- Problem to solve -
Transcribe the listing word for word. Begin at its first line and end with the line containing "decodeSyl ⟨0b0_01_0100101_0000001_0000010_1111111_0, none⟩".

Start of Record excerpts

theorem test_words_integer :
    decodeSyl ⟨0b0_00_0100010_0000001_0000010_00011_1_00, none⟩ = .ok (.sel 0 1 2 3 true) ∧
    decodeSyl ⟨0b0_01_0100101_0000001_0000010_1111111_0, none⟩ = .ok (.ext 1 1 2 127) ∧
    decodeSyl ⟨0b0_00_0101000_10_1111_1100100_000000000, none⟩ = .ok (.stg 0 2 15 100) :=
  ⟨rfl, rfl, rfl⟩

theorem test_words_float :
    decodeSyl ⟨0b0_00_0110111_0000001_0000010_1010_100_1, none⟩ = .ok (.fcvt 0 1 2 10 4 true) ∧
    decodeSyl ⟨0b0_00_0111110_0000001_0000010_0000_011_0, none⟩ = .ok (.fsqrt 0 1 2 3 false) :=
  ⟨rfl, rfl⟩

theorem test_words_slot_l :
    decodeSyl ⟨0b0_00_1000000_0000011_0000100_1_0_111111, none⟩ = .ok (.ldB 0 3 4 true false 0x3F) ∧
    decodeSyl ⟨0b0_00_1000111_0000011_0000100_0_1_000001, none⟩ = .ok (.stD 0 3 4 true 1) ∧
    decodeSyl ⟨0b0_00_1001000_0000011_0000100_10_1_1_11_00, none⟩ = .ok (.ldc 0 3 4 2 true true 3) ∧
    decodeSyl ⟨0b0_00_1001010_000011_0000100_0111_1_0_1_10, none⟩ = .ok (.amo 0 3 4 7 true false true 2) ∧
    decodeSyl ⟨0b0_00_1001100_0000011_0000100_00000000, none⟩ = .ok (.waitf 0 3 4) ∧
    decodeSyl ⟨0b0_00_10011100_0000011_0000100_1_10_0000, none⟩ = .ok (.probe 0 3 4 true 2) ∧
    decodeSyl ⟨0b0_00_1001111_10_00000000000000000000, none⟩ = .ok (.fence 0 2) :=
  ⟨rfl, rfl, rfl, rfl, rfl, rfl, rfl⟩

theorem test_words_slot_d :
    decodeSyl ⟨0b0_00_1010100_0_0_1_111111_1_01_1010_000000, none⟩ = .ok (.mcast 0 false false true 63 true 1 0b1010) ∧
    decodeSyl ⟨0b0_00_1010101_0_1_11111_000000000000000, none⟩ = .ok (.bind 0 false true 31) ∧
    decodeSyl ⟨0b0_00_1010110_0_0_00010_111111111111111, none⟩ = .ok (.sadv 0 false false 2 0x7FFF) ∧
    decodeSyl ⟨0b0_00_1011011_0_0_0000101_0000110_000000, none⟩ = .ok (.qpush 0 false 5 6) ∧
    decodeSyl ⟨0b0_00_101110110_100_00_000000000000011, none⟩ = .ok (.dwaitDist 0 4 3) ∧
    decodeSyl ⟨0b0_00_101110111_001_1111111_0000000000, none⟩ = .ok (.dwaitReg 0 1 127) ∧
    decodeSyl ⟨0b0_00_1011110_0_0_1_000001_0000000000000, none⟩ = .ok (.send 0 false true 1) :=
  ⟨rfl, rfl, rfl, rfl, rfl, rfl, rfl⟩

theorem test_words_engines :
    decodeSyl ⟨0b0_00_1100000_1_0_00001_00010_00011_0_1_000, none⟩ = .ok (.chain 0 true false 1 2 3 false true) ∧
    decodeSyl ⟨0b0_00_1100001_0_0_00001_00010_00000_0_0_100, none⟩ = .ok (.vred 0 false false 1 2 false 4) ∧
    decodeSyl ⟨0b0_00_1101010_0_0_00001_00010_1111_1_00000, none⟩ = .ok (.mmab 0 false false 1 2 15 true) ∧
    decodeSyl ⟨0b0_00_1101111_0_0_00001_00010_00011_00000, none⟩ = .ok (.dotx 0 false false 1 2 3) ∧
    decodeSyl ⟨0b0_00_1110001_0_0_0_1000_00010_1000010_1_00, none⟩ = .ok (.ard 0 false false 8 2 66 true) ∧
    decodeSyl ⟨0b0_00_11010000000000000000000000000, none⟩ = .ok (.lease 0) :=
  ⟨rfl, rfl, rfl, rfl, rfl, rfl⟩

/-! ## States for the tests -/

/-- Tile 0 of context 1 about to issue, in space 1, with a page at 0x1:0x11000 (PA 0x1000) that may be read and written, one at 0x12000 in CXM,
and a pinned one at 0x13000 (PA 0x3000) that external agents may write. -/
def w0 : State :=
  let s : State := { State.reset.placeSyl ⟨0x8000_0000, none⟩ with cxmLen := 0x10000 }
  let leaf (s : State) (k e : Nat) : State := s.write .phys (nodeBase + 5 * 65536 + 16 * k) (leBytes 16 e) 0xFFFF
  let rwx := 7 * 2 ^ 52
  let s := leaf (leaf (leaf s 17 (3 + 2 ^ 12 + rwx)) 18 (3 + 4 + 2 ^ 12 + rwx)) 19 (3 + 2 ^ 11 + 3 * 2 ^ 12 + rwx + 2 ^ 57)
  s.setTile 0 { s.tile 0 with asp := [(0, 1)], copyId := 1 }

/-- w0 with another tile 0. -/
def wt (f : Tile → Tile) : State := w0.setTile 0 (f (w0.tile 0))

/-- w0 with another group in tile 0. -/
def wg (f : Group → Group) : State := wt fun x => { x with groups := x.groups.map f }

/-- w0 with registers of tile 0. -/
def wx (l : SMap Word) : State := wt fun x => { x with xs := l }

/-- A result in flight for x1 of group 0, its bound over. -/
def p0 : Pend := ⟨.x 1, 7, 0, 0, 0, 0, false, false, false, 0, 0, false, none⟩

/-- w0 with results in flight. -/
def wp (l : List Pend) : State := wt fun x => { x with pend := l }

/-- w0 with other fields of context 1. -/
def wc (f : Context → Context) : State := w0.setCtx 1 (f (w0.ctx 1))

/-- Whether an access succeeds, and whether a program of an engine ends without a cause. -/
def good (r : State × Except ε α) : Bool := match r.2 with
  | .ok _ => true
  | .error _ => false

theorem of_good {r : State × Except ε α} (h : good r = true) : ∃ u x, r = (u, .ok x) := by
  obtain ⟨u, e⟩ := r
  cases e with
  | ok x => exact ⟨u, x, rfl⟩
  | error _ => simp [good] at h

theorem of_bad {r : State × Except ε α} (h : good r = false) : ∃ u x, r = (u, .error x) := by
  obtain ⟨u, e⟩ := r
  cases e with
  | error x => exact ⟨u, x, rfl⟩
  | ok _ => simp [good] at h

/-! ## Witnesses: each obligation's hypotheses are met together -/

/-- The group of w0 may write each kind of destination; one with a partition, the first and last of it and no other. -/
theorem test_acts : Acts w0 0 [.x 127] ∧ Acts w0 0 [.c 31] ∧ Acts w0 0 [.x 124, .x 125] ∧ Acts w0 0 [.stg 63] ∧ Acts w0 0 [.csr 0x106] ∧
    Acts w0 0 [.x 1, .c 0] :=
  ⟨⟨rfl, by decide⟩, ⟨rfl, by decide⟩, ⟨rfl, by decide⟩, ⟨rfl, by decide⟩, ⟨rfl, by decide⟩, ⟨rfl, by decide⟩⟩

def wPart : State := wt fun x => { x with lockstep := false, groups := x.groups.map fun g => { g with part := some ⟨10, 20, 3, 5⟩ } }

theorem test_acts_partition : Acts wPart 0 [.x 10] ∧ Acts wPart 0 [.x 20] ∧ Acts wPart 0 [.c 3] ∧ Acts wPart 0 [.c 5] ∧
    wPart.here.mayWrite 0 (.x 9) = false ∧ wPart.here.mayWrite 0 (.x 21) = false ∧ wPart.here.mayWrite 0 (.c 6) = false :=
  ⟨⟨rfl, by decide⟩, ⟨rfl, by decide⟩, ⟨rfl, by decide⟩, ⟨rfl, by decide⟩, rfl, rfl, rfl⟩

/-- ResultLandWritesDestination: an `x`, a condition bit, a staging register; a latch. -/
theorem test_wit_result_lands : ((wp [p0]).tile 0).dueTimed = some p0 ∧
    ((wp [{ p0 with dest := .c 31 }]).tile 0).dueTimed = some { p0 with dest := .c 31 } ∧
    ((wp [{ p0 with dest := .stg 63, latch := true }]).tile 0).dueTimed = some { p0 with dest := .stg 63, latch := true } := by decide

theorem test_wit_source_reads : w0.here.undefinedRead 0 (.x 1) = false ∧ (wt fun x => { x with pend := [p0], clk := 1 }).here.undefinedRead 0 (.x 1) = true := by decide

theorem test_wit_hashb : ((w0.readX 1).toNat % 2 ^ 20 % 64 = 0 ∧ (w0.touchBanks 0 64).poisoned (.spad 0) 0 64 = false) ∧
    ((wx [(1, 0xFFFC0)]).readX 1).toNat % 2 ^ 20 = 0xFFFC0 ∧ ((wx [(1, 1)]).readX 1).toNat % 2 ^ 20 % 64 ≠ 0 ∧
    ((wt fun x => { x with spadBad := [7] }).touchBanks 0 64).poisoned (.spad 0) 0 64 = true := by decide

theorem test_wit_result_frame : resultOnly (.add 0 1 2 3) = some 0 ∧ Acts w0 0 (dests (.add 0 1 2 3)) ∧ (∃ t, Gives (.add 0 1 2 3) w0 t) ∧
    Acts w0 0 (dests (.fcvt 0 1 2 10 4 true)) ∧ ∃ t, Gives (.fcvt 0 1 2 10 4 true) w0 t :=
  ⟨rfl, ⟨rfl, by decide⟩, ⟨_, rfl⟩, ⟨rfl, by decide⟩, ⟨_, rfl⟩⟩
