-- ==== Sys2Proof/Machine/Ops.lean ====
section
/-! DEFINITION. The named operations on the state: data registers, the output buffer, the register window, reset, and the
completion of an illegal command, which stands where another machine takes an exception: the block has no traps (R223), and
what it does with a word it cannot decode is this (R84, R224). -/

namespace Sys2Proof.Machine

/-- `x[i]` (R12, R20). -/
def readReg (s : State) (r : Reg) : Word := s.x[r.val]

/-- `x[i] <- v` (R12, R20). No register is hard-wired. -/
def writeReg (s : State) (r : Reg) (v : Word) : State := { s with x := s.x.set r.val v }

/-- `render_commit(T, n)` less the flags: the whole buffer is cleared, then the text is written, and OUTLEN counts its
characters (R191). -/
def renderText (text : List Byte) (s : State) : State :=
  { s with out := Vector.ofFn fun k => text.getD k.val 0#8, outlen := BitVec.ofNat 6 text.length }

/-- The completion of an illegal command: it raises ILL and writes nothing else (R84, R224). -/
def illegalCommand (s : State) : State := commit flagILL s

/-- What stands at a word offset of the window (R22). -/
inductive WindowReg where
  | id | status | cmd | flags
  | data (r : Reg)
  | outlen
  | out (k : Fin 9)
  | reserved
  deriving DecidableEq, Repr

/-- The map of R22, for an offset that is a multiple of 4 below 128. -/
def windowReg (offset : Nat) : WindowReg :=
  if offset = 0x00 then .id
  else if offset = 0x04 then .status
  else if offset = 0x08 then .cmd
  else if offset = 0x0C then .flags
  else if offset < 0x30 then .data ⟨(offset - 0x10) / 4 % 8, Nat.mod_lt _ (by decide)⟩
  else if offset = 0x30 then .outlen
  else if offset < 0x40 then .reserved
  else if offset < 0x64 then .out ⟨(offset - 0x40) / 4 % 9, Nat.mod_lt _ (by decide)⟩
  else .reserved

/-- The constant of the ID register (R30). -/
def idWord : Word := 0x544D5101#32

/-- STATUS: BUSY in bit 0, the LAST flags in bits 11:8, the rest 0 (R24, R25). -/
def statusWord (s : State) : Word :=
  (0#20 ++ s.last ++ 0#7 ++ BitVec.ofBool s.executing.isSome).setWidth 32

/-- `OUTk = {OUT[4k+3], OUT[4k+2], OUT[4k+1], OUT[4k]}` (R28, R52). -/
def outWord (s : State) (k : Fin 9) : Word :=
  (s.out[4 * k.val + 3] ++ s.out[4 * k.val + 2] ++ s.out[4 * k.val + 1] ++ s.out[4 * k.val]).setWidth 32

/-- A read of the window: `MemRead(P_BASE + offset, 4)` (R22, R50). It has no side effect (R53). -/
def readWindow (s : State) (offset : Nat) : Word :=
  match windowReg offset with
  | .id => idWord
  | .status => statusWord s
  | .cmd => 0#32
  | .flags => s.flags.setWidth 32
  | .data r => readReg s r
  | .outlen => s.outlen.setWidth 32
  | .out k => outWord s k
  | .reserved => 0#32

/-- A write of the window: `MemWrite(P_BASE + offset, 4, v)` (R22, R50). CMD accepts the command and sets BUSY (R23, R84),
FLAGS clears the flags whose bits are 1 (R26), a data register is replaced (R20), everything else is ignored (R31, R32). -/
def writeWindow (s : State) (offset : Nat) (v : Word) : State :=
  match windowReg offset with
  | .cmd => { s with executing := some v }
  | .flags => { s with flags := s.flags &&& ~~~ (v.setWidth 4) }
  | .data r => writeReg s r v
  | .id | .status | .outlen | .out _ | .reserved => s

/-- The access reaches the block: `P_BASE <= addr < P_BASE + 128` (R50). -/
def Access.reaches (a : Access) : Bool := Config.pBase ≤ a.addr && a.addr < Config.pBase + 128

/-- `offset = addr - P_BASE` (R50). -/
def Access.offset (a : Access) : Nat := a.addr - Config.pBase

/-- "32 bits wide and ... a multiple of 4" (R51). -/
def Access.isWord (a : Access) : Bool := a.bytes == 4 && a.offset % 4 == 0

/-- A read of STATUS, the one access that is never held (R58). -/
def Access.isStatusRead (a : Access) : Bool :=
  a.reaches && a.isWord && a.offset == 0x04 && a.kind == .read

/-- Performs one access that has its turn: one outside the window does nothing here (R50), one that is not a word or comes
during reset is refused (R51, R250), a read answers a word, and a write is done. -/
def perform (a : Access) (s : State) : Host.Outcome State Fault Refusal :=
  if a.reaches = false then .next s
  else if s.inReset then .refused .accessDuringReset
  else if a.isWord = false then .refused .accessNotAWord
  else
    match a.kind with
    | .read => .next { s with replies := ⟨a.offset, readWindow s a.offset⟩ :: s.replies }
    | .write v => .next (writeWindow s a.offset v)

/-- Reset is applied: every piece of state takes its reset value, a command in progress is abandoned, and the input stays
asserted until it is released (R35, R250, R251). The model's own fields stay. -/
def applyReset (s : State) : State :=
  { State.reset with inReset := true, pending := s.pending, replies := s.replies, draws := s.draws }

/-- The reset input is released. -/
def releaseReset (s : State) : State := { s with inReset := false }

/-- Serves one event on an idle block. -/
def serve (e : HostEvent) (s : State) : Host.Outcome State Fault Refusal :=
  match e with
  | .access a => perform a s
  | .assertReset => .next (applyReset s)
  | .releaseReset => .next (releaseReset s)

end Sys2Proof.Machine
end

End of Record excerpts

- Answer for this exercise -
theorem test_words_integer :
    decodeSyl ⟨0b0_00_0100010_0000001_0000010_00011_1_00, none⟩ = .ok (.sel 0 1 2 3 true) ∧
    decodeSyl ⟨0b0_01_0100101_0000001_0000010_1111111_0, none⟩ = .ok (.ext 1 1 2 127) ∧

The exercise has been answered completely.